YOUR STORIES: MARINE PLASTIC ART
July 10th, 2010, posted by Shore Crew Tags: Arts, Oceans, PlasticsArtist Steve McPherson tells us about his ongoing projects using discarded plastic waste found on Britain’s beaches…
“For 15 years or more I have been obsessively collecting objects from the beaches near my home on the north east Kent coast, UK. These pieces of marine litter are the forgotten and lost detritus and jetsam of day trippers and pleasure seekers, shipping and fishing industries, and unthinking bathroom discarders. The mainly plastic objects, wave worn and sun bleached are prominent in their manufacture against the natural colours and shapes of the coastal drift – and lie sometimes for years, condemned and condemning as a sign of wastefulness and the disregard of human consumption. Their wrecked existence is due to loss – misfortune – apathy – and malice, and their use is long since passed.
“These lost and found packagings and toys, souvenirs and trinkets, components and workings, are then collected and treasured for their form and colour, and for the potential they have to ‘become’ in my artwork. (please go here www.stevemcpherson.co.uk to see finished artworks).
“After hours of collecting, the objects are collated into categories; by colour, by size, by subject, sometimes chance welcomes other taxonomies and these are brought together to form works that combine the elements with a narrative text, which describes in kind a possible part history of the object.
“The beach where I collect from (which is in a Site of Special Scientific Interest), echoes in miniature the Pacific ocean; as its swirling currents trap and concentrate the debris left by Thanets 2.7 million beach visitors, its 127,000+ residents each year, and the shipping debris from the constant stream of boats and ships that move along the north Kent coast. I in an equally small way then glean and clean the beach to re-use and to turn what is ugly and un-wanted into something I feel is aesthetically interesting, desirable, sometimes humorous, and always questioning, hopefully giving through my intervention a new life to the discarded objects, and in a small way a chance of ecological persistence to an already fragile small part of coastline.

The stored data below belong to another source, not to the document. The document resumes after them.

-- ==== Sys2Proof/Machine/Commands.lean ====
section
/-! DEFINITION. Commands of the packet protocol that no other file holds: identification, features, tallies and barriers, the host
stream, telemetry, the error log and retraining (14 R337 to R346, 11 R278 to R292, 17 R405, R406, 18 R445, 20 R479). -/

namespace Sys2Proof.Machine

/-! ### Identification and features (R339, R340) -/

/-- NOP (R337). -/
def execNop (k : Nat) (s : State) : Outcome := withCmd s k 0x0001 fun x => .next (replyOk (early s x) k 0 0)

/-- The ordering code's name, its RESULT0, and HBM3E GiB of a Level (00 R2). -/
def orderingName : List Byte :=
  match Config.ordering with
  | .dt7_768M => [0x44, 0x54, 0x37, 0x2D, 0x37, 0x36, 0x38, 0x4D]
  | .dt7_768 => [0x44, 0x54, 0x37, 0x2D, 0x37, 0x36, 0x38]
  | .dt7_576M => [0x44, 0x54, 0x37, 0x2D, 0x35, 0x37, 0x36, 0x4D]
  | .dt7_576 => [0x44, 0x54, 0x37, 0x2D, 0x35, 0x37, 0x36]

def orderingCode : Nat := match Config.ordering with | .dt7_768M => 0 | .dt7_768 => 1 | .dt7_576M => 2 | .dt7_576 => 3

/-- VERSION of component c in service (20 R460). -/
def runningVersion (s : State) (c : Nat) : List Byte := slice (runningManifest s) (80 * c + 8) 8

/-- The identify structure (R339). -/
def identifyBytes (s : State) : List Byte :=
  let good := fun (n : Nat) => (levelTiles s n).length
  let spare := fun (n : Nat) => (s.reserve.filter fun t => levelOf t = n).length
  let bits := fun (i : Nat) => (List.range 8).foldl (fun a b => a + b2n (tileRetired s (8 * i + b)) * 2 ^ b) 0
  let b0 := splice (List.replicate 4096 (0 : Byte)) 0 orderingName
  let b1 := splice b0 0x10 [BitVec.ofNat 8 (deviceId s), BitVec.ofNat 8 (b2n (s.casc.pith && inCascade s))]
  let b2 := splice b1 0x14 ((List.range 4).flatMap fun n => leBytes 2 (good n))
  let b3 := splice b2 0x1C ((List.range 4).map fun n => BitVec.ofNat 8 (spare n))
  let b4 := splice b3 0x20 ((List.range 4).flatMap fun _ => leBytes 2 (Config.hbmPerLevel / 2 ^ 30))
  let b5 := splice b4 0x40 ((List.range 10).flatMap (runningVersion s) ++ leBytes 8 Config.assayVersion.toNat)
  let b6 := splice b5 0x100 ((List.range 288).map fun i => BitVec.ofNat 8 (bits i))
  splice b6 0x240 ((List.range 32).map Config.serial)

/-- IDENTIFY (R337, R339). -/
def execIdentify (k : Nat) (s : State) : Outcome :=
  withCmd s k 0x0002 fun x => .next (replyOk (hostWrite (early s x) x.port (pfld x 0x10 8) (identifyBytes s)) k orderingCode 0)

/-- GET_STATUS (R337, R348). -/
def execGetStatus (k : Nat) (s : State) : Outcome :=
  withCmd s k 0x0003 fun x => .next (replyOk (early s x) k (devStat s x.port) (s.comp.getD 0))

/-- Range of a feature (R340). -/
def featRange (f : Nat) : Option (Nat × Nat) :=
  match f with
  | 1 => some (0, 1) | 2 => some (0, 10000) | 3 => some (50, 3200) | 4 => some (460, 500) | 5 => some (1, 10000) | 6 => some (1, 64)
  | _ => none

/-- The device has an owner (20 R466). -/
def owned (s : State) : Bool := match s.sec.floor with | some f => !f.owner.isEmpty | none => false

/-- SET_FEATURE (R340, 20 R468): SIGREQ goes to 1 only on an owned device, and never back. -/
def execSetFeature (k : Nat) (s : State) : Outcome :=
  withCmd s k 0x0004 fun x =>
    let f := pfld x 0x10 2
    let v := pfld x 0x14 4
    match featRange f with
    | none => .next (badField s k 0x10)
    | some (lo, hi) =>
      if v < lo ∨ hi < v ∨ (f = 1 ∧ ((v = 1 ∧ !owned s) ∨ (v = 0 ∧ feature s 1 = 1))) then .next (badField s k 0x14)
      else
        let old := feature s f
        .next (replyOk { early s x with feat := arrSet s.feat f v (featDefault f) } k old 0)

/-- GET_FEATURE (R340). -/
def execGetFeature (k : Nat) (s : State) : Outcome :=
  withCmd s k 0x0005 fun x =>
    match featRange (pfld x 0x10 2) with
    | none => .next (badField s k 0x10)
    | some _ => .next (replyOk (early s x) k (feature s (pfld x 0x10 2)) 0)

/-! ### Tallies and barriers (11, 15 R356) -/

/-- The job computes and no switch has begun to move it: its tally and barrier commands act (15 R356, R359). -/
def jobActs (s : State) (j : Nat) : Bool := s.comp = some j && !switchingNow s

/-- Entries of a TALLY_MAP. -/
def mapEntries (x : Packet) : List (Nat × W64) :=
  (List.range (pfld x 0x12 2)).map fun i => (pfld x 0x10 2 + i, BitVec.ofNat 64 (pfld x (0x20 + 8 * i) 8))

/-- The first field of a TALLY_MAP that offends: its counts, reserved bits, a physical tally named twice (R279, R280). -/
def mapField (s : State) (x : Packet) : Option Nat :=
  let n := pfld x 0x12 2
  let es := mapEntries x
  let new := es.foldl (fun m e => arrSet m e.1 e.2 0) s.tmap
  if n < 1 ∨ n > 508 ∨ 0x20 + 8 * n > 64 * pLen x then some 0x12
  else if pfld x 0x10 2 + n > 4096 then some 0x10
  else
    let bad := fun (e : Nat × W64) => fld e.2 15 15 ≠ 0 || fld e.2 63 40 ≠ 0 ||
      (bitAt e.2 14 && new.any fun o => o.1 ≠ e.1 && bitAt o.2 14 && fld o.2 13 0 = fld e.2 13 0)
    (indexWhere bad es).map fun i => 0x20 + 8 * i

/-- TALLY_MAP (R278 to R280, 14 R337): it waits until the job computes. -/
def execTallyMap (k : Nat) (s : State) : Outcome :=
  withJob s k 0x0400 fun x j =>
    if !jobActs s j.id then .next s
    else if jobRunning s j.id then .next (refuse s k stJobBusy 0)
    else match mapField s x with
      | some o => .next (badField s k o)
      | none => .next (replyOk ((mapEntries x).foldl (fun a e => writeMap a e.1 e.2) (early s x)) k 0 0)

/-- A host's tally operation leaves for the Level units (11 R284): once, while no replayable section holds it (18 R436). -/
def hostTally (s : State) (k op vid n : Nat) (x : Packet) : State :=
  pushCtl (modPacket (early s x) k fun y => { y with sent := true }) (.tallyHost k op vid n)

/-- The operation's fields, and whether it must wait. -/
def tallyField (x : Packet) : Option Nat := if pfld x 0x10 2 > 4095 then some 0x10 else if pfld x 0x17 1 ≠ 0 then some 0x14 else none
def tallyHeld (s : State) (x : Packet) (j : Nat) : Bool := x.sent || !jobActs s j || replayRunning s j

/-- TALLY_SIGNAL (11 R282, R284, R285): its reply follows when the Level units have applied it. -/
def execTallySignal (k : Nat) (s : State) : Outcome :=
  withJob s k 0x0401 fun x j =>
    match tallyField x with
    | some o => .next (badField s k o)
    | none => if tallyHeld s x j.id then .next s else .next (hostTally s k 0 (pfld x 0x10 2) (pfld x 0x14 3) x)

/-- TALLY_WAITs of a port that are outstanding (14 R337). -/
def waitsOf (s : State) (p : Nat) : Nat := (s.out.filter fun y => y.port = p && y.sent && pOpcode y = 0x0402).length

/-- TALLY_WAIT (11 R283): beyond the 64th of its port it is held. -/
def execTallyWait (k : Nat) (s : State) : Outcome :=
  withJob s k 0x0402 fun x j =>
    match tallyField x with
    | some o => .next (badField s k o)
    | none =>
      if tallyHeld s x j.id ∨ waitsOf s x.port ≥ 64 then .next s else .next (hostTally s k 2 (pfld x 0x10 2) (pfld x 0x14 3) x)

/-- BARRIER_DEFINE (11 R290, R292): refused while members have arrived; it waits until the job computes. -/
def execBarrierDefine (k : Nat) (s : State) : Outcome :=
  withJob s k 0x0403 fun x j =>
    let bid := pfld x 0x10 1
    if bid > 67 then .next (badField s k 0x10)
    else if pfld x 0x11 1 > 1 then .next (badField s k 0x11)
    else if !jobActs s j.id then .next s
    else
      let b := barrierAt s bid
      if !b.arr.isEmpty then .next (badField s k noField)
      else
        let masks := (List.range 144).foldl (fun m i => arrSet m i (BitVec.ofNat 16 (pfld x (0x40 + 2 * i) 2)) 0) ([] : Arr (BitVec 16))
        .next (replyOk (setBarrier (early s x) bid { b with
          en := pfld x 0x11 1 = 1, tmo := BitVec.ofNat 32 (pfld x 0x14 4), bmask := BitVec.ofNat 144 (pfld x 0x20 18), tmask := masks }) k 0 0)

/-! ### The host stream (R346, 10 R257, R258) -/

/-- One message of the hub goes to the device its word names; one for a device that is not there is discarded and counted. -/
def streamInject (s : State) (dest epoch : Nat) (payload : List Byte) : State :=
  let d := nbits dest 37 32
  let m0 := hubMessage s (dest % 2 ^ 32) epoch 2 payload
  let m := if d = deviceId s then m0 else { m0 with ddev := d, dgen := farGeneration s d m0.dtile }
  if m.ddev = deviceId s then hubInject s m
  else if deviceReady s && inMembers s m.ddev && s.casc.present.contains m.ddev then
    sendTo s m.ddev (flowHash m) { ftype := 0, lvc := 1, seq := 0, sdev := deviceId s, body := headFlit m ++ m.payload }
  else { s with casc := { s.casc with discarded := s.casc.discarded + 1 } }

/-- Messages that can be sent whole from what the FIFO holds, while no change of routes holds them (17 R400). -/
def streamSend (dest epoch msg : Nat) (p : Nat) : Nat → Nat → Nat → State → State × Nat × Nat
  | 0, left, n, s => (s, left, n)
  | f + 1, left, n, s =>
    let take := min (32 * msg) left
    let bs := (portN s p).fifo.bytes
    if left = 0 ∨ bs.length < take ∨ s.casc.heldFor.contains (nbits dest 37 32) then (s, left, n)
    else
      let s1 := modPort s p fun x => { x with fifo := { x.fifo with bytes := x.fifo.bytes.drop take } }
      streamSend dest epoch msg p f (left - take) (n + 1) (streamInject s1 dest epoch (bs.take take))

/-- STREAM_SUBMIT (R346): it begins once the threshold, or all of its data, has arrived; `count` holds the messages sent. A switch
of its job, until the restore, or another STREAM_SUBMIT of the port in progress holds it (15 R359). -/
def execStreamSubmit (k : Nat) (s : State) : Outcome :=
  withJob s k 0x0500 fun x j =>
    let dest := pfld x 0x10 8
    let msg := pfld x 0x19 1
    let len := pfld x 0x20 8
    if nbits dest 63 38 ≠ 0 ∨ nbits dest 31 20 > 2303 then .next (badField s k 0x10)
    else if msg < 1 ∨ msg > 64 then .next (badField s k 0x19)
    else if len % 32 ≠ 0 then .next (badField s k 0x20)
    else if switchingNow s ∨ j.state = .preempted ∨ s.out.any (fun y => y.port = x.port && y.ticket ≠ k && y.sent && pOpcode y = 0x0500) then .next s
    else
      let f := (portN s x.port).fifo
      let left := len - 32 * msg * x.count
      if !x.sent ∧ fifoOcc f < min f.thr (left / 32) then .next s
      else
        let r := streamSend dest (pfld x 0x18 1) msg x.port (f.bytes.length / 32 + 1) left x.count (early s x)
        let s1 := fifoMark (modPacket r.1 k fun y => { y with sent := true, count := r.2.2 }) x.port
        .next (if r.2.1 = 0 then replyOk s1 k r.2.2 0 else s1)

/-- HOSTFIFO_CONFIG (10 R257 to R260, 22 R504). -/
def execHostfifoConfig (k : Nat) (s : State) : Outcome :=
  withCmd s k 0x0501 fun x =>
    let hwm := pfld x 0x10 4
    let lwm := pfld x 0x14 4
    if hwm > 262144 then .next (badField s k 0x10)
    else if lwm ≥ hwm then .next (badField s k 0x14)
    else
      let s1 := modPort (early s x) x.port fun p => { p with fifo := { p.fifo with hwm := hwm, lwm := lwm, thr := pfld x 0x18 4 } }
      .next (replyOk (fifoMark s1 x.port) k 0 0)

/-! ### TELEMETRY, ERRLOG_READ, RETRAIN -/

/-- A counter of a Jorzin port's block (17 R406): offset 8i. FEC corrections come with no command: a free value. -/
def portCounter (s : State) (p i : Nat) : Nat :=
  let j := jportN s p
  match i with
  | 3 => Config.reading s.fresh (300 + p)
  | 5 => j.lanes % 16 + j.dev % 64 * 2 ^ 4 + j.fport % 16 * 2 ^ 10 + 2 ^ 14 * b2n j.up
  | _ => (arrGet j.counters i 0).toNat

/-- The counters that the rules put on a page without an offset: the excursions (16 R392), the Level's ore bin (08 R210), the resets and
discards of the hub queues (10 R259). -/
def pageWords (s : State) (page n : Nat) : List Nat :=
  match page with
  | 0 => [s.power.excursions.toNat]
  | 1 => let b := s.bins.getD n binReset; [b.hits.toNat, b.misses.toNat]
  | 3 => (List.range 104).map fun i => (arrGet s.hubCtr i 0).toNat
  | _ => []

/-- A page of TELEMETRY for Level n (14 R337): counters without an offset stand together at an open place, and every other byte that the
spec says nothing of is free (log 66). -/
def telemetryPage (s : State) (page n : Nat) : List Byte :=
  let free := fun (lo len : Nat) => (List.range len).map fun i => Config.openByte s.fresh (100 + 4 * page + n) (lo + i)
  if page = 2 then
    (List.range 12).flatMap (fun p => (List.range 16).flatMap fun i => leBytes 8 (if i < 8 then portCounter s p i else 0)) ++
      leBytes 8 s.casc.discarded.toNat ++ List.replicate 0x1F8 0 ++ free 0x800 0x800
  else
    let ws := pageWords s page n
    splice (free 0 4096) (8 * (Config.reading 0 (700 + page) % (513 - ws.length))) (ws.flatMap (leBytes 8))

/-- TELEMETRY (14 R337): one page for each selected Level, in ascending order. -/
def execTelemetry (k : Nat) (s : State) : Outcome :=
  withCmd s k 0x0A00 fun x =>
    let page := pfld x 0x18 2
    if page > 3 then .next (badField s k 0x18)
    else
      let ls := (List.range 4).filter (nbit (pLvl x))
      .next (replyOk (bumpFresh (hostWrite (early s x) x.port (pfld x 0x10 8) (ls.flatMap (telemetryPage s page)))) k 0 0)

/-- The 64 bytes of an error record (18 R443). -/
def recordBytes (r : ErrRec) : List Byte :=
  let sev := r.sev % 4 + 4 * b2n r.lasting + 8 * b2n r.summary + 16 * b2n r.copy
  let b := leBytes 8 r.seq ++ leBytes 8 r.shaft ++ leBytes 2 r.status ++ leBytes 1 sev ++ leBytes 1 r.src ++ leBytes 2 r.job ++
    leBytes 1 r.dev ++ [0] ++ leBytes 2 r.domain ++ [0, 0] ++ leBytes 4 r.system ++ leBytes 4 r.loc0 ++ leBytes 4 r.loc1 ++
    (List.range 5).flatMap fun i => leBytes 4 (r.detail.getD i 0)
  b ++ leBytes 4 (crc32 b)

/-- Records FIRST to FIRST + COUNT − 1 that are held, ascending (18 R445). -/
def recordsHeld (e : Errs) (first count : Nat) : List ErrRec :=
  let on := fun (r : ErrRec) => decide (first ≤ r.seq) && decide (r.seq < first + count)
  let ring := (e.ring.filter on).reverse
  ((e.frozen.filter on).reverse.filter fun r => !ring.any fun x => x.seq = r.seq) ++ ring

/-- ERRLOG_READ (18 R445): a freeze area that has been read whole is given up. -/
def execErrlogRead (k : Nat) (s : State) : Outcome :=
  withCmd s k 0x0A01 fun x =>
    let count := pfld x 0x20 2
    if count < 1 ∨ count > 1024 then .next (badField s k 0x20)
    else
      let rs := recordsHeld s.errs (pfld x 0x18 8) count
      let left := s.errs.unread.filter fun n => !rs.any fun r => r.seq = n
      let newest := if s.errs.next = 0 then 0xFFFFFFFF else s.errs.next - 1
      let s1 := hostWrite (early s x) x.port (pfld x 0x10 8) (rs.flatMap recordBytes)
      .next (replyOk { s1 with errs := { s1.errs with unread := left, frozen := if left.isEmpty then [] else s1.errs.frozen } } k rs.length newest)

/-- RETRAIN (17 R405, 20 R479): memory keeps its contents; a Jorzin port's flows move off it first, and the reply follows
PORT_RETRAIN_END. -/
def execRetrain (k : Nat) (s : State) : Outcome :=
  withCmd s k 0x0A04 fun x =>
    let target := pfld x 0x10 1
    let id := pfld x 0x12 2
    if target > 2 then .next (badField s k 0x10)
    else if id ≥ (if target = 0 then 16 else if target = 1 then 24 else 12) then .next (badField s k 0x12)
    else if target < 2 then .next (replyOk (early s x) k 0 0)
    else if x.sent ∨ (jportN s id).retraining then .next s
    else .next (modJPort (portDown (modPacket (early s x) k fun y => { y with sent := true }) id) id fun j => { j with retraining := true })

end Sys2Proof.Machine
end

“Recently I have undertaken another project this time online. This website www.marineplastic.org acts as a global depository of images of beached marine plastic, and invites people form all over the world to take and send images of plastic they find on the beach to be stored and documented on the website for all to see and to create a greater awareness of the severity of plastic pollution. This project is in its infancy, to date I have images from the UK, Malta, Kuwait, and the USA, I am hoping for more from as far away and near too as possible. I have also recently donated work and worked with MCS UK, Surfers Against Sewage and Algaltia Marine Conservation Society.”